Seniors who exercise live an average of five years longer, says a study published in the British Journal of Sports Medicine. Tracking participants aged 68 to 77, the study showed that putting in just 30 minutes of exercise of any intensity – including a gentle exercise like swimming – reduced the likelihood of dying by 40% during the 11-year study. Swimming is an ideal exercise activity for seniors because it does not stress out the joints or bones, yet can provide a fantastic daily cardiovascular workout. If you are aged over 65 and you’d like to give swimming a go, you might find the following tips useful.
Getting Your Doctor’s Okay
Whenever seniors start a new exercise regime, it is useful to get their doctor’s approval first.
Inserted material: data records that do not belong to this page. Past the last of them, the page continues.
/-! ### Streaming (R356) -/

/-- A byte of a region at the cut, and whether it is poisoned: from the page's copy where one was taken, from the live page otherwise. -/
def snapByte (p : Snap) (r : SnapRegion) (s : State) (va : Nat) : Byte × Bool :=
  match r.map.find? (fun m => m.1 == va / 4096) with
  | none => (0, false)
  | some (_, page) =>
    match p.pre.find? (fun c => c.1 == page) with
    | some (_, bs, bad) => (nth 0 bs (va % 4096), bad.contains (page * 32 + va % 4096 / 128))
    | none => (s.mem.bytes.read (page * 4096 + va % 4096), s.mem.poison.contains (page * 32 + va % 4096 / 128))
/-- Payload of a shard: a tensor's elements in row-major order, or a world's areas and then the engine's tables in the device's own format. -/
def snapPayload (p : Snap) (r : SnapRegion) (s : State) : List (Byte × Bool) :=
  if entryKind r.entry = 1 then
    match p.worlds.find? (fun w => w.id == entryObj r.entry) with
    | none => []
    | some w =>
      ((worldAreas w).flatMap (fun a => (List.range a.2).map (fun i => snapByte p r s (a.1 + i)))) ++
      (List.range 64).map (fun i => (Config.byte s.free i, false))
  else (entryElements r.entry).flatMap (fun x => (List.range (entrySize (entryType r.entry))).map (fun i => snapByte p r s ((x.2 + i) % 2 ^ 64)))
/-- A SHA3-512 digest: 64 bytes (R360). -/
def digestOf (bs : List Byte) : List Byte := ((Config.sha3 bs) ++ List.replicate 64 0).take 64
/-- A shard: header of Table 16.7 and payload. -/
structure Shard where
  head : List Byte
  payload : List Byte
  deriving DecidableEq, Repr
/-- Digest of a shard. -/
def Shard.digest (x : Shard) : List Byte := (x.head.drop 88).take 64
/-- The first 88 bytes of a shard's header. -/
def shardHead (job step : Nat) (e : List Byte) (poisoned : Bool) (n : Nat) : List Byte :=
  leBytes job 8 ++ leBytes step 8 ++ leBytes (entryKind e) 1 ++ leBytes (entryType e) 1 ++ leBytes (entryRank e) 1 ++ leBytes (if poisoned then 1 else 0) 1 ++ leBytes 0 4 ++
  leBytes (entryObj e) 8 ++ (List.range 4).flatMap (fun i => leBytes (if i < entryRank e then fieldOf e (24 + 8 * i) 8 else 0) 8) ++
  (List.range 4).flatMap (fun i => leBytes (if i < entryRank e then fieldOf e (56 + 4 * i) 4 else 0) 4) ++ leBytes n 8
/-- The shard of a region. -/
def shardOf (p : Snap) (r : SnapRegion) (s : State) : Shard :=
  let pl := snapPayload p r s
  let h := shardHead (p.job / 2 ^ 32) (p.job % 2 ^ 32) r.entry (pl.any (·.2)) pl.length
  ⟨h ++ digestOf (h ++ pl.map (·.1)) ++ List.replicate 104 0, pl.map (·.1)⟩
/-- The next 4 KiB boundary. -/
def pageUp (a : Nat) : Nat := (a + 4095) / 4096 * 4096
/-- Addresses of shards that follow one another, each on a 4 KiB boundary. -/
def shardPlaces : Nat → List Shard → List (Nat × Shard)
  | _, [] => []
  | a, x :: l => (pageUp a, x) :: shardPlaces (pageUp a + 256 + x.payload.length) l
/-- The manifest of Table 16.8. -/
def manifestOf (p : Snap) (l : List (Nat × Shard)) (complete : Nat) : List Byte :=
  leBytes (p.job / 2 ^ 32) 8 ++ leBytes (p.job % 2 ^ 32) 8 ++ leBytes l.length 4 ++ leBytes complete 4 ++ digestOf (l.flatMap (fun x => x.2.digest)) ++
  List.replicate 168 0 ++ l.flatMap (fun x => leBytes (x.1 - p.dst) 8)
/-- Writes in order; the largest Tw, none at a fault. -/
def writeAll (fn ctx : Nat) : List (Nat × List Byte) → State → State × Option Nat
  | [], s => (s, some 0)
  | (va, bs) :: l, s =>
    match shardPut fn ctx va bs s with
    | (s, .tw t) =>
      match writeAll fn ctx l s with
      | (s, some u) => (s, some (max t u))
      | r => r
    | (s, .bad _ _ _) => (s, none)
/-- A snapshot moves to its next stage. -/
def nextStage (p : Snap) (stage target : Nat) (s : State) : State :=
  { s with snaps := s.snaps.map (fun q => if q.fn == p.fn then { q with stage := stage, target := target } else q) }
/-- SNAPSHOT_STREAM_DONE: the shards and the manifest are written with COMPLETE = 0; after a release COMPLETE = 1; after a second release DONE (R356). -/
def execSnapshotStreamDone (fn : Nat) (s : State) : Out State :=
  match s.snaps.find? (fun p => p.fn == fn) with
  | none => .fault .notPending
  | some p =>
    match p.due, p.cut with
    | some ctx, some _ =>
      if s.gtick < p.target then .fault .notPending
      else if p.stage = 0 then
        let l := shardPlaces (p.dst + 256 + 8 * p.regions.length) (p.regions.map (fun r => shardOf p r s))
        let kept := (p.regions.zip l).filterMap (fun (x : SnapRegion × Nat × Shard) =>
          (p.worlds.find? (fun w => entryKind x.1.entry == 1 && w.id == entryObj x.1.entry)).map (fun w => (x.2.2.digest, w)))
        let s := { s with free := s.free + 1, kept := kept ++ s.kept }
        match writeAll fn ctx (l.map (fun x => (x.1, x.2.head ++ x.2.payload)) ++ [(p.dst, manifestOf p l 0)]) s with
        | (s, some t) => unitDone (nextStage p 1 t s)
        | (s, none) => unitDone (endSnap p 30 s)
      else if p.stage = 1 then
        match shardPut fn ctx (p.dst + 20) (leBytes 1 4) s with
        | (s, .tw t) => unitDone (nextStage p 2 t s)
        | (s, .bad _ _ _) => unitDone (endSnap p 30 s)
      else done (endSnap p 29 s)
    | _, _ => .fault .notPending

/-! ### Restores (R357) -/

/-- A manifest with the shards it names; a shard that cannot be read is none. -/
structure Manifest where
  head : List Byte
  shards : List (Option Shard)
  deriving DecidableEq, Repr
/-- STEP of a manifest or shard header. -/
def stepOf (h : List Byte) : Nat := fieldOf h 8 8
/-- Reads of a shard. -/
def readShard (fn ctx va : Nat) (s : State) : State × Option Shard :=
  match shardGet fn ctx va 256 s with
  | (s, .bytes h false) =>
    match shardGet fn ctx (va + 256) (fieldOf h 80 8) s with
    | (s, .bytes b false) => (s, some ⟨h, b⟩)
    | (s, _) => (s, none)
  | (s, _) => (s, none)
/-- Reads of the shards whose offsets stand in a manifest. -/
def readShards (fn ctx base : Nat) : List Nat → State → State × List (Option Shard)
  | [], s => (s, [])
  | o :: l, s =>
    let (s, x) := readShard fn ctx (base + o) s
    let (s, r) := readShards fn ctx base l s
    (s, x :: r)
/-- Reads of a manifest. -/
def readManifest (fn ctx va : Nat) (s : State) : State × Option Manifest :=
  match shardGet fn ctx va 256 s with
  | (s, .bytes h false) =>
    match shardGet fn ctx (va + 256) (8 * fieldOf h 16 4) s with
    | (s, .bytes o false) =>
      let (s, l) := readShards fn ctx va ((List.range (fieldOf h 16 4)).map (fun i => fieldOf o (8 * i) 8)) s
      (s, some ⟨h, l⟩)
    | (s, _) => (s, none)
  | (s, _) => (s, none)
/-- The manifests that RESTSRC names; one that cannot be read is left out. -/
def readManifests (fn ctx src : Nat) : Nat → State → State × List Manifest
  | 0, s => (s, [])
  | n + 1, s =>
    let (s, l) := readManifests fn ctx src n s
    match shardGet fn ctx (src + 8 * n) 8 s with
    | (s, .bytes b false) =>
      match readManifest fn ctx (leNat b) s with
      | (s, some m) => (s, l ++ [m])
      | (s, none) => (s, l)
    | (s, _) => (s, l)
/-- A shard's digest verifies. -/
def Shard.verified (x : Shard) : Bool := x.digest == digestOf (x.head.take 88 ++ x.payload)
/-- Some shard carries another step (R357 item 2). -/
def Manifest.mixed (m : Manifest) : Bool := m.shards.any (fun x => match x with | some x => stepOf x.head != stepOf m.head | none => false)
/-- The manifest is usable (R357 item 2). -/
def Manifest.usable (m : Manifest) : Bool :=
  fieldOf m.head 20 4 == 1 &&
  m.shards.all (fun x => match x with | some x => x.verified && stepOf x.head == stepOf m.head && fieldOf x.head 0 8 == fieldOf m.head 0 8 | none => false) &&
  (m.head.drop 24).take 64 == digestOf (m.shards.flatMap (fun x => match x with | some x => x.digest | none => []))
/-- The newest usable step among steps in descending order, and whether a mixed one was passed over. -/
def pickStep (ms : List Manifest) : List Nat → Bool → Option (Nat × Bool)
  | [], _ => none
  | t :: l, mixed =>
    let mine := ms.filter (fun m => stepOf m.head == t)
    if mine.all Manifest.usable then some (t, mixed) else pickStep ms l (mixed || mine.any Manifest.mixed)
/-- Steps of some manifests in descending order. -/
def stepsOf (ms : List Manifest) : List Nat := (sortBy id ((ms.map (fun m => stepOf m.head)).eraseDups)).reverse
/-- Row-major place of a global index in a shard; none where the shard does not contain it. -/
def placeIn (h : List Byte) : List Nat → Nat → Nat → Option Nat
  | [], _, acc => some acc
  | g :: l, k, acc =>
    let o := fieldOf h (32 + 8 * k) 8
    let n := fieldOf h (64 + 4 * k) 4
    if o ≤ g ∧ g < o + n then placeIn h l (k + 1) (acc * n + (g - o)) else none
/-- Writes that a tensor region takes from the shards; none where an index is covered by no shard (R357 items 3 and 4). -/
def tensorWrites (shards : List Shard) (size : Nat) : List (List Nat × Nat) → Option (List (Nat × List Byte))
  | [] => some []
  | (g, va) :: l =>
    match shards.findSome? (fun x => if fieldOf x.head 18 1 == g.length then (placeIn x.head g 0 0).map (fun i => (x.payload.drop (i * size)).take size) else none), tensorWrites shards size l with
    | some bs, some r => some ((va, bs) :: r)
    | _, _ => none
/-- The tables that a world shard of another device holds, in the format it gave them. -/
opaque foreignTables : List Byte → List Tables
/-- The world that a world shard holds, on the target's descriptor. -/
def restoredWorld (w : World) (x : Shard) (s : State) : World :=
  match s.kept.find? (fun k => k.1 == x.digest) with
  | some (_, k) =>
    { k with fn := w.fn, id := w.id, desc := w.desc, tables := k.tables.filter (fun (t : Tables) => t.gen == k.cur) |>.map (fun (t : Tables) => { t with views := 0 }),
             viewTeams := [], keyReq := [], taken := [], todo := [], next := none, pubAt := none, stopped := false, lost := false }
  | none =>
    match foreignTables x.payload with
    | [] => { w with tables := [], edits := [] }
    | t :: l => { w with tables := { t with views := 0 } :: l, cur := t.gen, edits := [] }
/-- The areas of a restored world, filled from a payload in their order. -/
def areaWrites : List (Nat × Nat) → List Byte → List (Nat × List Byte)
  | [], _ => []
  | a :: l, bs => (a.1, bs.take a.2) :: areaWrites l (bs.drop a.2)
/-- What a restore writes for one region: bytes, and a world; none under STATUS 3 (R357 item 4). -/
def regionWrites (fn : Nat) (shards : List Shard) (e : List Byte) (s : State) : Option (List (Nat × List Byte) × List World) :=
  let mine := shards.filter (fun x => fieldOf x.head 16 1 == entryKind e && fieldOf x.head 24 8 == entryObj e)
  if entryKind e = 1 then
    match s.world? fn (entryObj e), mine with
    | some w, x :: _ => if worldIdle w s then let r := restoredWorld w x s; some (areaWrites (worldAreas r) x.payload, [r]) else none
    | _, _ => none
  else if mine.any (fun x => fieldOf x.head 17 1 != entryType e) then none
  else (tensorWrites mine (entrySize (entryType e)) (entryElements e)).map (fun l => (l, []))
/-- What a restore writes for all its regions. -/
def allWrites (fn : Nat) (shards : List Shard) : List (List Byte) → State → Option (List (Nat × List Byte) × List World)
  | [], _ => some ([], [])
  | e :: l, s =>
    match regionWrites fn shards e s, allWrites fn shards l s with
    | some a, some b => some (a.1 ++ b.1, a.2 ++ b.2)
    | _, _ => none
/-- Every write of a restore translates. -/
def writable (fn ctx : Nat) (l : List (Nat × List Byte)) (s : State) : Bool :=
  l.all (fun w => w.2.isEmpty || [w.1, w.1 + w.2.length - 1].all (fun va => match xlate .shardWrite baseDie fn ctx va s with | (_, .ok pa _ _) => (regionOf pa).local | _ => false))
/-- A restore ends with DONE and its STATUS (R357). -/
def endRestore (fn kept status : Nat) (s : State) : State :=
  (s.setReg fn false 0x890 (BitVec.ofNat 64 (2 ^ 29 + status * 2 ^ 24 + kept))).send (.msix fn 3)
/-- The loader's work in a context (R357). -/
def restore (fn ctx kept : Nat) (s : State) : State :=
  let (s, ms) := readManifests fn ctx (s.reg fn false 0x888).toNat kept s
  match pickStep ms (stepsOf ms) false with
  | none => endRestore fn kept 2 s
  | some (step, mixed) =>
    let shards := (ms.filter (fun m => stepOf m.head == step)).flatMap (fun m => m.shards.filterMap id)
    match regionList fn ctx regionFuel (s.reg fn false 0x880).toNat s with
    | (s, none) => endRestore fn kept 3 s
    | (s, some es) =>
      match allWrites fn shards es s with
      | none => endRestore fn kept 3 s
      | some (ws, worlds) =>
        if !writable fn ctx ws s then endRestore fn kept 3 s
        else
          match writeAll fn ctx ws s with
          | (s, none) => endRestore fn kept 3 s
          | (s, some t) =>
            let s := worlds.foldl (fun s w => writeControl w.fn w.id (s.setWorld w)) { s with gtick := max s.gtick t }
            endRestore fn kept (if mixed then 1 else 0) (s.setReg fn false 0x898 (BitVec.ofNat 64 step))
/-- RESTCTL_GO: a write of RESTCTL: the newest usable step is loaded into the regions (R357). -/
def execRestctlGo (fn : Nat) (v : Word) (s : State) : Out State :=
  let kept := bitsOf v.toNat 23 0
  if 16 < fn then .fault .notPending
  else if !v.getLsbD 31 then done (s.setReg fn false 0x890 (BitVec.ofNat 64 (kept + Nat.land (s.reg fn false 0x890).toNat 0x2F000000)))
  else
    match lowestContext fn s with
    | none => done (endRestore fn kept 2 s)
    | some ctx => unitDone (restore fn ctx kept s)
This is especially true if you have heart disease, diabetes, kidney disease, high blood pressure, cancer or arthritis. Usually, if you have no symptoms, you can start exercising gently and slowly work up your intensity. However, a visit to the doctor may be necessary if you have any symptoms that could be related to heart or lung disease, or other chronic illnesses..
Before you go on your swim, make sure you have all the items you need – including a sports swimsuit, non-slip shoes for the pool, a nice soft robe, a towel, and a swimming cap. Don’t forget your goggles either: they will help you see the ends of the pool quickly and if you don’t use them, your eyes can get irritated. Make sure to pack a couple of energy snacks in your sports bag as well if you will be heading for a gym or public pool. Try trail mix or an energy bar to ensure you have the fuel you need for your workout. Finally, make sure to pack an energy drink or water; you will probably feel very thirsty after your workout.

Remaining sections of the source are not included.